張海桐沒笑,望著熊熊燃燒的火焰發呆。那麼大一團火,吳邪只看見小花和張海桐黑黝黝的眼瞳裡瘋狂跳動的野火。
吳邪不會知道,他的眼中也一樣。
小花打破沉默。說:“還要審呢。”
好像在說,她還能活一會兒。
張海桐看了看手錶,繼續說:“我的時間和你們不一樣。很多事我也無法說清楚,但是吳邪。”
這似乎是很鄭重的交代。
“在去廣西之前,要想一想我之前說的話。”
“如果你不想失去某些人某些東西,回到杭州要藉助一切你可以藉助的力量。”
“很多年前,我曾經在你三叔那裡買過一件東西。那件東西本來不應該讓我付出那麼多錢財。”
“假如你不信,可以讓潘子調取你三叔盤口的賬目檢視這筆收入。不出意外,應該是2002年左右,他有一筆鉅額款項進賬。”
“如果你腦子好使,就帶著錢去找張海樓。除了吳三省和解連環留下來的資產,你沒有別的幫手了。”
張海桐的看法倒是和小花一樣。
吳邪並非不清楚,現在廣西出事,霍仙姑一定凶多吉少。霍秀秀還是個小姑娘,大家族就算再怎麼和睦,當家人出事內部也會出問題。霍家這個時候不內鬥都不錯了,更別說跟著吳邪去救人。
小花人生大多時間待在北京,霍傢什麼情況他最清楚。
一路上勸解分析,小花都提到霍家恐怕很難分出精力。

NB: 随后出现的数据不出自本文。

theorem logic_kept (f : Byte → Byte → Byte) (src : Src) (s : State) : Kept [.a] [.n, .z] s (logic f src s) :=
  ((loadOperand_kept src s).trans (writeReg_kept (by decide) _ _)).trans (setNZ_kept _ _)

theorem compareReg_kept (r : Reg) (src : Src) (s : State) : Kept [] [.c, .n, .z] s (compareReg r src s) :=
  ((loadOperand_kept src s).trans (setFlag_kept .c _ _)).trans (setNZ_kept _ _)

theorem bitTest_kept (src : Src) (s : State) : Kept [] [.z, .n, .v] s (bitTest src s) :=
  (((loadOperand_kept src s).trans (setFlag_kept .z _ _)).trans (setFlag_kept .n _ _)).trans (setFlag_kept .v _ _)

theorem shiftA_kept (op : Byte → Bool → Byte × Bool) (s : State) : Kept [.a] [.c, .n, .z] s (shiftA op s) :=
  ((setFlag_kept .c _ s).trans (setNZ_kept _ _)).trans (writeReg_kept (by decide) _ _)

theorem shiftMem_kept (op : Byte → Bool → Byte × Bool) (m : Mem) (s : State) :
    Kept [] [.c, .n, .z] s (shiftMem op m s) :=
  ((((ea_kept m s).trans (memTouch_kept _ _)).trans (setFlag_kept .c _ _)).trans (setNZ_kept _ _)).trans
    (memWrite_kept _ _ _)

theorem stepMem_kept (f : Byte → Byte) (m : Mem) (s : State) : Kept [] [.n, .z] s (stepMem f m s) :=
  (((ea_kept m s).trans (memTouch_kept _ _)).trans (setNZ_kept _ _)).trans (memWrite_kept _ _ _)

theorem stepReg_kept (f : Byte → Byte) {r : Reg} (hr : r ≠ .st) (s : State) : Kept [r] [.n, .z] s (stepReg f r s) :=
  (writeReg_kept hr _ s).trans (setNZ_kept _ _)

theorem takeBranch_kept (off : Byte) (s : State) : Kept [.pcl, .pch] [] s (takeBranch off s) :=
  (setPc_kept _ s).trans (addPenalty_kept 1 _)

theorem brcSet_kept (mask off : Byte) (s : State) : Kept [.pcl, .pch] [] s (brcSet mask off s) := by
  unfold brcSet
  split
  · exact takeBranch_kept off s
  · exact Kept.refl _ _ s

theorem brcRst_kept (mask off : Byte) (s : State) : Kept [.pcl, .pch] [] s (brcRst mask off s) := by
  unfold brcRst
  split
  · exact takeBranch_kept off s
  · exact Kept.refl _ _ s

theorem jump_kept (m : Mem) (s : State) : Kept [.pcl, .pch] [] s (jump m s) :=
  (ea_kept m s).trans (setPc_kept _ _)

/-! #### Operations that may raise -/

section Ends

variable {α β : Type} {E : State → Prop}

/-- What holds however an operation that may raise ends: `E` of the state it raised in, `P` of the result it answered. -/
def Ends (E : State → Prop) (P : α → Prop) : Except State α → Prop
  | .error s => E s
  | .ok a => P a

theorem Ends.bind {P : α → Prop} {Q : β → Prop} {x : Except State α} {f : α → Except State β} (hx : Ends E P x)
    (hf : ∀ a, P a → Ends E Q (f a)) : Ends E Q (x.bind f) := by
  cases x with
  | error s => exact hx
  | ok a => exact hf a hx

/-- `settle` answers the state either way (R254). -/
theorem Ends.settle {P : State → Prop} {x : Except State State} {t : State} (hx : Ends E P x)
    (ht : settle x = .next t) : E t ∨ P t := by
  cases x with
  | error s => cases ht; exact .inl hx
  | ok s => cases ht; exact .inr hx

theorem Ends.settle_self {x : Except State State} {t : State} (hx : Ends E E x) (ht : Machine.settle x = .next t) :
    E t :=
  (hx.settle ht).elim id id

end Ends

section StackFrame

variable {rs : List Reg} {fs : List Flag} {s₀ s : State}

/-- A push stays within a frame that lists SP, whether it raises or not: the raise keeps every register and flag, the
write changes SP and RAM (R140). -/
theorem push_frame (h : Frame rs fs s₀ s) (hsp : Reg.sp ∈ rs) (opc : Word) (n : Nat) (v : Byte) :
    Ends (Frame rs fs s₀) (Frame rs fs s₀) (push opc n v s) := by
  rcases push_cases opc n v s with ⟨_, e⟩ | ⟨_, e⟩ <;> rw [e]
  · exact h
  · exact h.extend (writeReg_kept (r := .sp) (by decide) (s.sp - 1) s).frame (by simpa) (List.nil_subset _)

theorem pop_frame (h : Frame rs fs s₀ s) (hsp : Reg.sp ∈ rs) (opc : Word) (n : Nat) :
    Ends (Frame rs fs s₀) (fun p => Frame rs fs s₀ p.2) (pop opc n s) := by
  rcases pop_cases opc n s with ⟨_, e⟩ | ⟨_, e⟩ <;> rw [e]
  · exact h
  · exact h.extend (writeReg_kept (r := .sp) (by decide) (s.sp + 1) s).frame (by simpa) (List.nil_subset _)

end StackFrame

end Sys2Proof.Machine

/-! ### What each instruction writes -/

namespace Sys2Proof.Machine

/-! #### The families that may raise -/

section StackFrame

variable (s : State)

theorem pushA_frame : Ends (Frame [.sp] [] s) (Frame [.sp] [] s) (pushA s) :=
  push_frame (.refl _ _ s) (by decide) _ _ _

theorem pushStatus_frame : Ends (Frame [.sp] [] s) (Frame [.sp] [] s) (pushStatus s) :=
  push_frame (.refl _ _ s) (by decide) _ _ _

theorem pullA_frame : Ends (Frame [.sp, .a] [.n, .z] s) (Frame [.sp, .a] [.n, .z] s) (pullA s) :=
  (pop_frame (.refl _ _ s) (by decide) _ _).bind fun p hp =>
    hp.extend ((writeReg_kept (r := .a) (by decide) p.1 p.2).trans (setNZ_kept p.1 _)).frame (by simp) (by simp)

theorem writeReg_st_frame (v : Byte) : Frame [] allFlags s (writeReg .st v s) :=
  ⟨fun _ hst _ => readReg_writeReg_other hst v s, fun f hf => absurd (by cases f <;> decide) hf⟩

theorem pullStatus_frame : Ends (Frame [.sp] allFlags s) (Frame [.sp] allFlags s) (pullStatus s) :=
  (pop_frame (.refl _ _ s) (by decide) _ _).bind fun p hp =>
    hp.extend (writeReg_st_frame p.2 p.1) (by simp) (by simp)

theorem callSub_frame (b1 b2 : Byte) :
    Ends (Frame [.sp, .pcl, .pch] [] s) (Frame [.sp, .pcl, .pch] [] s) (callSub b1 b2 s) :=
  (push_frame (.refl _ _ s) (by decide) _ _ _).bind fun _ h1 =>
    (push_frame h1 (by decide) _ _ _).bind fun s2 h2 => h2.extend (setPc_kept _ s2).frame (by simp) (by simp)

theorem returnSub_frame : Ends (Frame [.sp, .pcl, .pch] [] s) (Frame [.sp, .pcl, .pch] [] s) (returnSub s) :=
  (pop_frame (.refl _ _ s) (by decide) _ _).bind fun _ hlo =>
    (pop_frame hlo (by decide) _ _).bind fun hi hhi => hhi.extend (setPc_kept _ hi.2).frame (by simp) (by simp)

theorem intEntry_frame {s₀ : State} (h : Frame [.sp, .pcl, .pch] [.i] s₀ s) (opc vector : Word) (brk : Bool) :
    Ends (Frame [.sp, .pcl, .pch] [.i] s₀) (Frame [.sp, .pcl, .pch] [.i] s₀) (intEntry opc vector brk s) :=
  (push_frame h (by decide) _ _ _).bind fun _ h1 =>
    (push_frame h1 (by decide) _ _ _).bind fun _ h2 =>
      (push_frame h2 (by decide) _ _ _).bind fun s3 h3 =>
        h3.extend ((((setFlag_kept .i true s3).trans (memTouch_kept _ _)).trans (memTouch_kept _ _)).trans
          (setPc_kept _ _)).frame (by simp) (by simp)

theorem softInterrupt_frame :
    Ends (Frame [.sp, .pcl, .pch] [.i] s) (Frame [.sp, .pcl, .pch] [.i] s) (softInterrupt s) :=
  intEntry_frame _ ((setPc_kept _ s).frame.mono (by simp) (by simp)) _ _ _

theorem interruptReturn_frame :
    Ends (Frame [.sp, .pcl, .pch] allFlags s) (Frame [.sp, .pcl, .pch] allFlags s) (interruptReturn s) :=
  (pop_frame (.refl _ _ s) (by decide) _ _).bind fun p hp =>
    (pop_frame (hp.extend (writeReg_st_frame p.2 p.1) (by simp) (by simp)) (by decide) _ _).bind fun _ hlo =>
      (pop_frame hlo (by decide) _ _).bind fun hi hhi => hhi.extend (setPc_kept _ hi.2).frame (by simp) (by simp)

end StackFrame

/-! #### The access table of R42 -/

/-- The registers an instruction may write, `pc` beyond its fetch as its two slots (R42's access table). -/
def regsWritten (m : Mnemonic) (o : Operand) : List Reg :=
  match m with
  | .lda | .txa | .tya | .adc | .sbc | .and | .eor | .ora => [.a]
  | .asl | .lsr | .rol | .ror => if o = .acc then [.a] else []
  | .ldx | .tax | .tsx | .inx | .dex => [.x]
  | .ldy | .tay | .iny | .dey => [.y]
  | .txs | .pha | .php | .plp => [.sp]
  | .pla => [.sp, .a]
  | .bcc | .bcs | .beq | .bne | .bmi | .bpl | .bvc | .bvs | .jmp => [.pcl, .pch]
  | .jsr | .rts | .brk | .rti => [.sp, .pcl, .pch]
  | .sta | .stx | .sty | .cmp | .cpx | .cpy | .bit | .inc | .dec => []
  | .sec | .clc | .sei | .cli | .sed | .cld | .clv | .nop => []

/-- The flags an instruction may write (R26 to R31). -/
def flagsWritten : Mnemonic → List Flag
  | .lda | .ldx | .ldy | .tax | .tay | .txa | .tya | .tsx | .pla => [.n, .z]
  | .and | .eor | .ora | .inc | .dec | .inx | .iny | .dex | .dey => [.n, .z]
  | .adc | .sbc => [.c, .v, .n, .z]
  | .cmp | .cpx | .cpy | .asl | .lsr | .rol | .ror => [.c, .n, .z]
  | .bit => [.z, .n, .v]
  | .sec | .clc => [.c]
  | .sei | .cli | .brk => [.i]
  | .sed | .cld => [.d]
  | .clv => [.v]
  | .plp | .rti => allFlags
  | .sta | .stx | .sty | .txs | .pha | .php | .nop => []
  | .bcc | .bcs | .beq | .bne | .bmi | .bpl | .bvc | .bvs | .jmp | .jsr | .rts => []

/-- The two tables bound what every instruction writes, also where it raises a fault (R42). -/
theorem Runs.frame {m : Mnemonic} {o : Operand} {f : State → Result} (h : Runs m o f) {s t : State}
    (ht : f s = .next t) : Frame (regsWritten m o) (flagsWritten m) s t := by
  cases h with
  | pha => exact (pushA_frame s).settle_self ht
  | php => exact (pushStatus_frame s).settle_self ht
  | pla => exact (pullA_frame s).settle_self ht
  | plp => exact (pullStatus_frame s).settle_self ht
  | jsr b1 b2 => exact (callSub_frame s b1 b2).settle_self ht
  | rts => exact (returnSub_frame s).settle_self ht
  | brk => exact (softInterrupt_frame s).settle_self ht
  | rti => exact (interruptReturn_frame s).settle_self ht
  | lda src | ldx src | ldy src => cases ht; exact (load_kept (by decide) src s).frame
  | sta m | stx m | sty m => cases ht; exact (store_kept _ m s).frame
  | tax | tay | txa | tya | tsx => cases ht; exact (transfer_kept (by decide) (by decide) _ s).frame
  | txs => cases ht; exact (transfer_sp_kept _ s).frame
  | adc src | sbc src => cases ht; exact (addToA_kept _ src s).frame
  | and src | eor src | ora src => cases ht; exact (logic_kept _ src s).frame
  | cmp src | cpx src | cpy src => cases ht; exact (compareReg_kept _ src s).frame
  | bit src => cases ht; exact (bitTest_kept src s).frame
  | aslA | lsrA | rolA | rorA => cases ht; exact (shiftA_kept _ s).frame
  | asl m | lsr m | rol m | ror m => cases ht; exact (shiftMem_kept _ m s).frame
  | inc m | dec m => cases ht; exact (stepMem_kept _ m s).frame
  | inx | iny | dex | dey => cases ht; exact (stepReg_kept _ (by decide) s).frame
  | sec | sei | sed => cases ht; exact (setMask_kept _ s).frame
  | clc | cli | cld | clv => cases ht; exact (clrMask_kept _ s).frame
  | nop => cases ht; exact .refl _ _ s
  | bcs b1 | beq b1 | bmi b1 | bvs b1 => cases ht; exact (brcSet_kept _ b1 s).frame
  | bcc b1 | bne b1 | bpl b1 | bvc b1 => cases ht; exact (brcRst_kept _ b1 s).frame
  | jmp m => cases ht; exact (jump_kept m s).frame

theorem exec_frame {i : Instr} {s t : State} (h : exec i s = .next t) :
    Frame (regsWritten i.op i.operand) (flagsWritten i.op) s t :=
  (exec_runs i).frame h

section Tables

variable {m : Mnemonic} {o : Operand}

theorem a_mem_regsWritten (h : .a ∈ regsWritten m o) :
    m ∈ [.lda, .pla, .txa, .tya, .adc, .sbc, .and, .eor, .ora] ∨ o = .acc := by
  by_cases ho : o = .acc
  · exact .inr ho
  · left
    cases m <;> simp [regsWritten, ho] at h ⊢

theorem x_mem_regsWritten (h : .x ∈ regsWritten m o) : m ∈ [.ldx, .tax, .tsx, .inx, .dex] := by
  cases m <;> simp [regsWritten] at h ⊢

theorem y_mem_regsWritten (h : .y ∈ regsWritten m o) : m ∈ [.ldy, .tay, .iny, .dey] := by
  cases m <;> simp [regsWritten] at h ⊢

theorem sp_mem_regsWritten (h : .sp ∈ regsWritten m o) :
    m ∈ [.txs, .pha, .php, .pla, .plp, .jsr, .rts, .brk, .rti] := by
  cases m <;> simp [regsWritten] at h ⊢

theorem pc_mem_regsWritten (h : .pcl ∈ regsWritten m o ∨ .pch ∈ regsWritten m o) :
    m ∈ [.bcc, .bcs, .beq, .bne, .bmi, .bpl, .bvc, .bvs, .jmp, .jsr, .rts, .brk, .rti] := by
  cases m <;> simp [regsWritten] at h ⊢

end Tables

/-- Settles O53: the registers written are those of `regsWritten`, and each clause reads off one column of that table. -/
theorem registerWriters : Obligations.RegisterWriters := by
  unfold Obligations.RegisterWriters
  intro i s t h
  have hf := exec_frame h
  have hr := hf.1
  exact ⟨fun hop hacc => hr .a (by decide) fun hm => (a_mem_regsWritten hm).elim hop hacc,
    fun hop => hr .x (by decide) fun hm => hop (x_mem_regsWritten hm),
    fun hop => hr .y (by decide) fun hm => hop (y_mem_regsWritten hm),
    fun hop => hr .sp (by decide) fun hm => hop (sp_mem_regsWritten hm),
    fun hop => hf.keeps_pc (fun hm => hop (pc_mem_regsWritten (.inl hm))) fun hm => hop (pc_mem_regsWritten (.inr hm))⟩

theorem nz_notMem_flagsWritten {m : Mnemonic}
    (h : m ∈ [.sta, .stx, .sty, .txs, .pha, .php, .bcc, .bcs, .beq, .bne, .bmi, .bpl, .bvc, .bvs, .jmp, .jsr, .rts,
      .brk, .nop, .sec, .clc, .sei, .cli, .sed, .cld, .clv]) : .n ∉ flagsWritten m ∧ .z ∉ flagsWritten m := by
  revert h; cases m <;> decide

theorem c_mem_flagsWritten {m : Mnemonic} : .c ∈ flagsWritten m ↔
    m ∈ [.adc, .sbc, .cmp, .cpx, .cpy, .asl, .lsr, .rol, .ror, .sec, .clc, .plp, .rti] := by
  cases m <;> decide

theorem v_mem_flagsWritten {m : Mnemonic} : .v ∈ flagsWritten m ↔ m ∈ [.adc, .sbc, .bit, .clv, .plp, .rti] := by
  cases m <;> decide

霍家一亂,解家多半要跟著霍秀秀。
這是霍仙姑一開始就安排好了的。
仔細想想,張海桐說的分毫不差。
吳邪對他的話深信不疑。
想起這種缺德事是三叔乾的,吳邪莫名有點心虛。“他讓你拿錢給他,買你們自己的東西,現在我再拿這筆錢找小董老闆買你們出力?”
三叔啊三叔,你他孃的真夠缺德的。
我對王盟都不敢這麼幹,工人階級也是有脾氣的。哪天造反了那可真不是人受的。
小花哼笑道:“吳邪,你還真夠親疏分明的。咱們好歹也是青梅竹馬,你跟董老闆認識三年不到,倒是信他多一點。”
說罷還捏著秀秀的嗓音,用少女清脆俏皮的聲音說:“吳邪哥哥真夠沒良心的,虧人家小時候還想嫁給你呢!”
吳邪:……
張海桐卻笑了。先是憋笑,肩膀都在抖。等小花說完“沒良心的”,他立刻不裝了,開懷大笑。原本抱著腿縮成一團的姿勢都展開了。
吳邪頭一次聽他笑的這麼開懷,好像真是個十五歲的小孩兒似的。
老天爺,整改錄下來給悶油瓶看看。
現在真正的悶葫蘆可就他一個了,再不努力,他就徹底無法擺脫面癱這個標籤了。